Michel Bauwens michel at p2pfoundation.net
Sun Apr 5 15:28:37 CEST 2015


worth reading on 'empire'

---------- Forwarded message ----------
From: Orsan <orsan1234 at gmail.com>
Date: Fri, Apr 3, 2015 at 2:29 PM
Subject: [NetworkedLabour] Fwd: [Debate-List] (Fwd) US imperialism stumbles
towards collapse, blasting away (Dmitry Orlov)
To: "<networkedlabour at lists.contrast.org>" <
networkedlabour at lists.contrast.org>


Orlov forgets though mentioning the general-systemic and transnational
dynamics i.e. class struggles, as well as other feedback-loops, so to
speak, that keep re-create the pattern :



March 31, 2015
 Dmitry Orlov License to Kill
   <JakubRozalski.jpeg>
<http://2.bp.blogspot.com/-uTKjOwFvXl0/VRlzyT8RX4I/AAAAAAAAGTs/unvPX6w9Dls/s1600/JakubRozalski.jpeg>
 Jakub
Rozalski  The story is the same every time: some nation, due to a
confluence of lucky circumstances, becomes powerful—much more powerful than
the rest—and, for a time, is dominant. But the lucky circumstances, which
often amount to no more than a few advantageous quirks of geology, be it
Welsh coal or West Texas oil, in due course come to an end. In the
meantime, the erstwhile superpower becomes corrupted by its own power.

As the endgame approaches, those still nominally in charge of the
collapsing empire resort to all sorts of desperate measures—all except one:
they will refuse to ever consider the fact that their imperial superpower
is at an end, and that they should change their ways accordingly. George
Orwell once offered an excellent explanation for this phenomenon: as the
imperial end-game approaches, it becomes a matter of imperial
self-preservation to breed a special-purpose ruling class—one that is
incapable of understanding that the end-game is approaching. Because, you
see, if they had an inkling of what's going on, they wouldn't take their
jobs seriously enough to keep the game going for as long as possible.

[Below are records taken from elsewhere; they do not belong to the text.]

-- ==== Sys2Proof/Laws/Codec.lean ====
section
/-! SUPPORT. The codec and the compositor: a decoded pixel, an encoded byte, the canvas after a draw. -/

namespace Sys2Proof.Machine

/-! ### The codec -/

/-- A decoded pixel: the bit of the low plane and the bit of the high plane. -/
theorem palAt_decodeRaw (r : RawTile) {x y : Nat} (hx : x < 8) (hy : y < 8) :
    palAt (decodeRaw r) x y = (if (rawByte r y).getLsbD (7 - x) then 1#2 else 0#2) +
      (if (rawByte r (8 + y)).getLsbD (7 - x) then 2#2 else 0#2) := by
  have h := fun v => and_mask_ne_zero v ⟨x, hx⟩
  simp only [palAt_lt _ hx hy, decodeRaw, Vector.getElem_ofFn, h]

/-- The low-plane byte of a row. -/
theorem rawByte_encodePal_low (p : PalTile) {y : Nat} (hy : y < 8) :
    rawByte (encodePal p) y = encodeRow p[y] 1#2 := by
  interval_cases y <;> rfl

/-- The high-plane byte of a row. -/
theorem rawByte_encodePal_high (p : PalTile) {y : Nat} (hy : y < 8) :
    rawByte (encodePal p) (8 + y) = encodeRow p[y] 2#2 := by
  interval_cases y <;> rfl

/-! ### The compositor -/

section Draw
variable (s : State) (g : GridId) (ti dx dy : BitVec 16) (mirror : Bool)

/-- The canvas a draw leaves. Rewrite with this: unfolding the 64 writes is slow. -/
theorem canvas_draw : (effectOf (.drawTile g ti dx dy mirror) s).canvas =
    Memory.writeAll s.canvas (s.drawWords g ti.toNat dx dy mirror) := by
  simp only [effectOf, respondOk_eq, respond_canvas]

theorem canvasBase_draw : (effectOf (.drawTile g ti dx dy mirror) s).canvasBase = s.canvasBase := by
  simp only [effectOf, respondOk_eq, respond_canvasBase]

theorem canvasWidth_draw : (effectOf (.drawTile g ti dx dy mirror) s).canvasWidth = s.canvasWidth := by
  simp only [effectOf, respondOk_eq, respond_canvasWidth]

theorem canvasHeight_draw : (effectOf (.drawTile g ti dx dy mirror) s).canvasHeight = s.canvasHeight := by
  simp only [effectOf, respondOk_eq, respond_canvasHeight]

theorem drawAddress_draw (ex ey : BitVec 16) (x y : Nat) :
    (effectOf (.drawTile g ti dx dy mirror) s).drawAddress ex ey x y = s.drawAddress ex ey x y := by
  simp only [State.drawAddress, canvasBase_draw, canvasWidth_draw]

theorem canvasWord_draw (a : Nat) : (effectOf (.drawTile g ti dx dy mirror) s).canvasWord a =
    Memory.read (Memory.writeAll s.canvas (s.drawWords g ti.toNat dx dy mirror)) a := by
  rw [State.canvasWord, canvas_draw]

/-- A word outside the block is as it was. -/
theorem draw_other {a : Nat} (h : ¬ InBlock s dx dy a) :
    (effectOf (.drawTile g ti dx dy mirror) s).canvasWord a = s.canvasWord a := by
  rw [canvasWord_draw]
  apply read_writeAll_other
  rintro ⟨b, v⟩ hp rfl
  obtain ⟨x, y, hx, hy, ha, -⟩ := mem_drawWords.mp hp
  exact h ⟨x, y, hx, hy, ha⟩

/-- A word of the block is written. -/
theorem draw_ne_none {a : Nat} (h : InBlock s dx dy a) :
    (effectOf (.drawTile g ti dx dy mirror) s).canvasWord a ≠ none := by
  obtain ⟨x, y, hx, hy, rfl⟩ := h
  rw [canvasWord_draw]
  exact read_writeAll_ne_none (.inl ⟨_, mem_drawWords.mpr ⟨x, y, hx, hy, rfl, rfl⟩⟩)

/-- A draw writes nothing back into the grids. -/
theorem draw_grid (h : GridId) : (effectOf (.drawTile g ti dx dy mirror) s).grid h = s.grid h := by
  simp [effectOf]

/-- Over another canvas memory a draw leaves the same state but for canvas memory. -/
theorem draw_canvas_swap (m : Memory) : effectOf (.drawTile g ti dx dy mirror) { s with canvas := m } =
    { effectOf (.drawTile g ti dx dy mirror) s with
      canvas := (effectOf (.drawTile g ti dx dy mirror) { s with canvas := m }).canvas } := by
  obtain ⟨m', h⟩ : ∃ m', effectOf (.drawTile g ti dx dy mirror) { s with canvas := m } =
      { effectOf (.drawTile g ti dx dy mirror) s with canvas := m' } := by
    cases g <;> exact ⟨_, rfl⟩
  rw [h]

end Draw

/-- A draw leaves what is drawable drawable. -/
theorem drawable_draw {s : State} {g h : GridId} {ti dx dy tj ex ey : BitVec 16} {mirror : Bool}
    (hd : Drawable s h tj ex ey) : Drawable (effectOf (.drawTile g ti dx dy mirror) s) h tj ex ey := by
  simpa only [Drawable, count_congr (draw_grid s g ti dx dy mirror), canvasBase_draw, canvasWidth_draw,
    canvasHeight_draw, effectOf_params] using hd

/-- A draw that is drawable completes. -/
theorem exec_draw {s : State} {g : GridId} {ti dx dy : BitVec 16} {mirror : Bool} (hf : s.faulted = false)
    (h : Drawable s g ti dx dy) :
    exec (.drawTile g ti dx dy mirror) s = .next (effectOf (.drawTile g ti dx dy mirror) s) := by
  obtain ⟨h1, h2, h3, h4⟩ := h
  refine exec_done hf ?_
  simp [checksOf, State.checkTile, State.checkCanvasFits, State.checkBlockFits, Nat.not_le.mpr h1,
    Nat.not_lt.mpr h2, Nat.not_lt.mpr h3, Nat.not_lt.mpr h4]

end Sys2Proof.Machine
end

The approaching imperial collapse can be seen in the ever worsening results
the empire gets for its imperial efforts. After World War II, the US was
able to do a respectable job helping to rebuild Germany, along with the
rest of western Europe. Japan also did rather well under US tutelage, as
did South Korea after the end of fighting on the Korean peninsula. With
Vietnam, Laos and Cambodia, all of which were badly damaged by the US, the
results were significantly worse: Vietnam was an outright defeat, Cambodia
lived through a period of genocide, while amazingly resilient Laos—the most
heavily bombed country on the planet—recovered on its own.

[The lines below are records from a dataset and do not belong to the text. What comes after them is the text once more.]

/-- Settles O39: a command's effect is an answer alone or one tile replaced, and for COPY_PAL that tile keeps its raw
bytes. -/
theorem gridIsolation : Obligations.GridIsolation := by
  refine ⟨fun s t g src ti sti hexec => ?copy, fun s t i hop hinit hexec => ?any⟩
  case copy =>
    obtain ⟨hdims, hregs, hcanvas, htiles⟩ := exec_sameButTile
      (by simp [Instr.op, compositorOps]) (by simp [Instr.op]) hexec
    have hpal : SamePalBut g ti.toNat s t := fun h k hother =>
      (htiles h k (by rintro g' ti' ⟨⟩; exact hother)).2
    exact ⟨exec_copyPal_sameRaw hexec, hpal, hdims, hregs, hcanvas⟩
  case any => exact exec_sameButTile (not_mem_compositorOps_of_mem_gridOps _ hop) hinit hexec

/-- Settles O40: outside the compositor neither checks nor effects use the canvas, and GRID_INIT replaces one grid. -/
theorem gridCommandsIgnoreTheCanvas : Obligations.GridCommandsIgnoreTheCanvas :=
  ⟨fun _ _ _ base w h m hop hexec =>
      exec_withCanvas (not_mem_compositorOps_of_mem_gridOps _ hop) hexec base w h m,
    fun _ _ _ _ _ _ hexec hne => exec_gridInit_other_grid hne hexec⟩

end

section
/-! The compositor (spec/43_compositor.md): when a draw faults, what a draw leaves in the words of its block, and what a
second draw does after a first. -/

namespace Sys2Proof.Machine

/-! ### The canvas check -/

/-- A draw of a tile that exists meets CANVAS_BOUNDS first when the canvas or the block does not fit: both checks after
the tile's have that cause (spec/43_compositor.md R128). -/
theorem firstFailing_draw_canvasBounds {s : State} {g : GridId} {ti dx dy : BitVec 16} (hti : ti.toNat < s.count g)
    (hout : s.params.canvasWords < s.canvasBase.toNat + s.canvasWidth.toNat * s.canvasHeight.toNat ∨
      s.canvasWidth.toNat < dx.toNat + 8 ∨ s.canvasHeight.toNat < dy.toNat + 8) (mirror : Bool) :
    firstFailing (checksOf (.drawTile g ti dx dy mirror) s) = some .canvasBounds := by
  rw [checksOf, checkTile_ok hti]
  by_cases hcanvas : s.params.canvasWords < s.canvasBase.toNat + s.canvasWidth.toNat * s.canvasHeight.toNat
  · simp [State.checkCanvasFits, hcanvas]
  · have hblock := hout.resolve_left hcanvas
    simp [State.checkCanvasFits, State.checkBlockFits, hcanvas, hblock]

/-! ### One draw -/

section Draw
variable {s : State} {g : GridId} {ti dx dy : BitVec 16}

/-- What a draw leaves in the word of pixel `(x, y)` of a block that fits the canvas width: the words of a block being
distinct, no other pixel's write reaches it (spec/43_compositor.md R129, R132). -/
theorem draw_word (hw : dx.toNat + 8 ≤ s.canvasWidth.toNat) {x y : Nat} (hx : x < 8) (hy : y < 8) (g : GridId)
    (ti : BitVec 16) (mirror : Bool) :
    (effectOf (.drawTile g ti dx dy mirror) s).canvasWord (s.drawAddress dx dy x y) =
      some (paletteColor (palAt (s.pal g ti.toNat) (sourceColumn mirror x) y)) := by
  rw [canvasWord_draw]
  refine read_writeAll_mem _ _ _ _ (mem_drawWords.mpr ⟨x, y, hx, hy, rfl, rfl⟩) ?_
  rintro ⟨a, v⟩ hmem haddr
  obtain ⟨x', y', hx', -, rfl, rfl⟩ := mem_drawWords.mp hmem
  obtain ⟨rfl, rfl⟩ := drawAddress_inj hx' hx hw haddr
  rfl

theorem draw_sameGrids (s : State) (g : GridId) (ti dx dy : BitVec 16) (mirror : Bool) :
    SameGrids s (effectOf (.drawTile g ti dx dy mirror) s) :=
  have hgrid := draw_grid s g ti dx dy mirror
  ⟨fun h => by simp [hgrid h], raw_congr hgrid, pal_congr hgrid⟩

/-! ### A draw after a draw -/

variable {h : GridId} {tj ex ey : BitVec 16}

theorem exec_draw_after_draw (hf : s.faulted = false) (hd : Drawable s h tj ex ey) (m n : Bool) :
    exec (.drawTile h tj ex ey n) (effectOf (.drawTile g ti dx dy m) s) =
      .next (effectOf (.drawTile h tj ex ey n) (effectOf (.drawTile g ti dx dy m) s)) :=
  exec_draw ((effectOf_faulted _ s).trans hf) (drawable_draw hd)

The first Gulf War went even more badly: fearful of undertaking a ground
offensive in Iraq, the US stopped short of its regular practice of toppling
the government and installing a puppet regime there, and left it in limbo
for a decade. When the US did eventually invade, it succeeded—after killing
countless civilians and destroying much of the infrastructure—in leaving
behind a dismembered corpse of a country.

Similar results have been achieved in other places where the US saw it fit
to get involved: Somalia, Libya and, most recently, Yemen. Let's not even
mention Afghanistan, since all empires have failed to achieve good results
there. So the trend is unmistakable: whereas at its height the empire
destroyed in order to rebuild the world in its own image, as it nears its
end it destroys simply for the sake of destruction, leaving piles of
corpses and smoldering ruins in its wake.

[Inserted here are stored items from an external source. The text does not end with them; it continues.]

-- ==== Sys2Proof/WellFormed.lean ====
section
/-! DEFINITION. Which instruction terms are requests. The operand types leave one check to make: format C (R51) allows bit 0 of `b` only. -/

namespace Sys2Proof

/-- R51, format C: bits 7:1 of `b` must be 0. -/
def reservedBitsClear (b : Byte) : Bool := b &&& 0xFE#8 == 0#8

/-- The terms that stand for a request word of R53. -/
def Instr.wellFormed : Instr → Bool
  | .crc8 _ => true
  | .crc8v _ _ => true
  | .wclr => true
  | .wpush _ => true
  | .wget _ => true
  | .wlen => true
  | .bclr => true
  | .bpush _ => true
  | .bget _ => true
  | .blen => true
  | .enc => true
  | .frame _ => true
  | .dec => true
  | .stat => true
  | .eclr => true
  | .cfgr => true
  | .cfgw b => reservedBitsClear b

end Sys2Proof
end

Another unmistakeable trend has to do with the efficacy of spending money
on “defense” (which, in the case of the US, should be redefined as
“offense”). Having a lavishly endowed military can sometimes lead to
success, but here too something has shifted over time. The famous American
can-do spirit that was evident to all during World War II, when the US
dwarfed the rest of the world with its industrial might, is no more. Now,
more and more, military spending itself is the goal—never mind what it
achieves.

And what it achieves is the latest F-35 jet fighter that can't fly; the
latest aircraft carrier that can't launch planes without destroying them if
they are fitted with the auxiliary tanks they need to fly combat missions;
the most technologically advanced AEGIS destroyer that can be taken out of
commission by a single unarmed Russian jet carrying a basket of electronic
warfare equipment, and another aircraft carrier that can be frightened out
of deep water and forced to anchor by a few Russian submarines out on
routine patrol.

But the Americans like their weapons, and they like handing them out as a
show of support. But more often than not these weapons end up in the wrong
hands: the ones they gave to Iraq are now in the hands of ISIS; the ones
they gave to the Ukrainian nationalists have been sold to the Syrian
government; the ones they gave to the government in Yemen is now in the
hands of the Houthis who recently overthrew it. And so the efficacy of
lavish military spending has dwindled too. At some point it may become more
efficient to modify the US Treasury printing presses to blast bundles of US
dollars in the general direction of the enemy.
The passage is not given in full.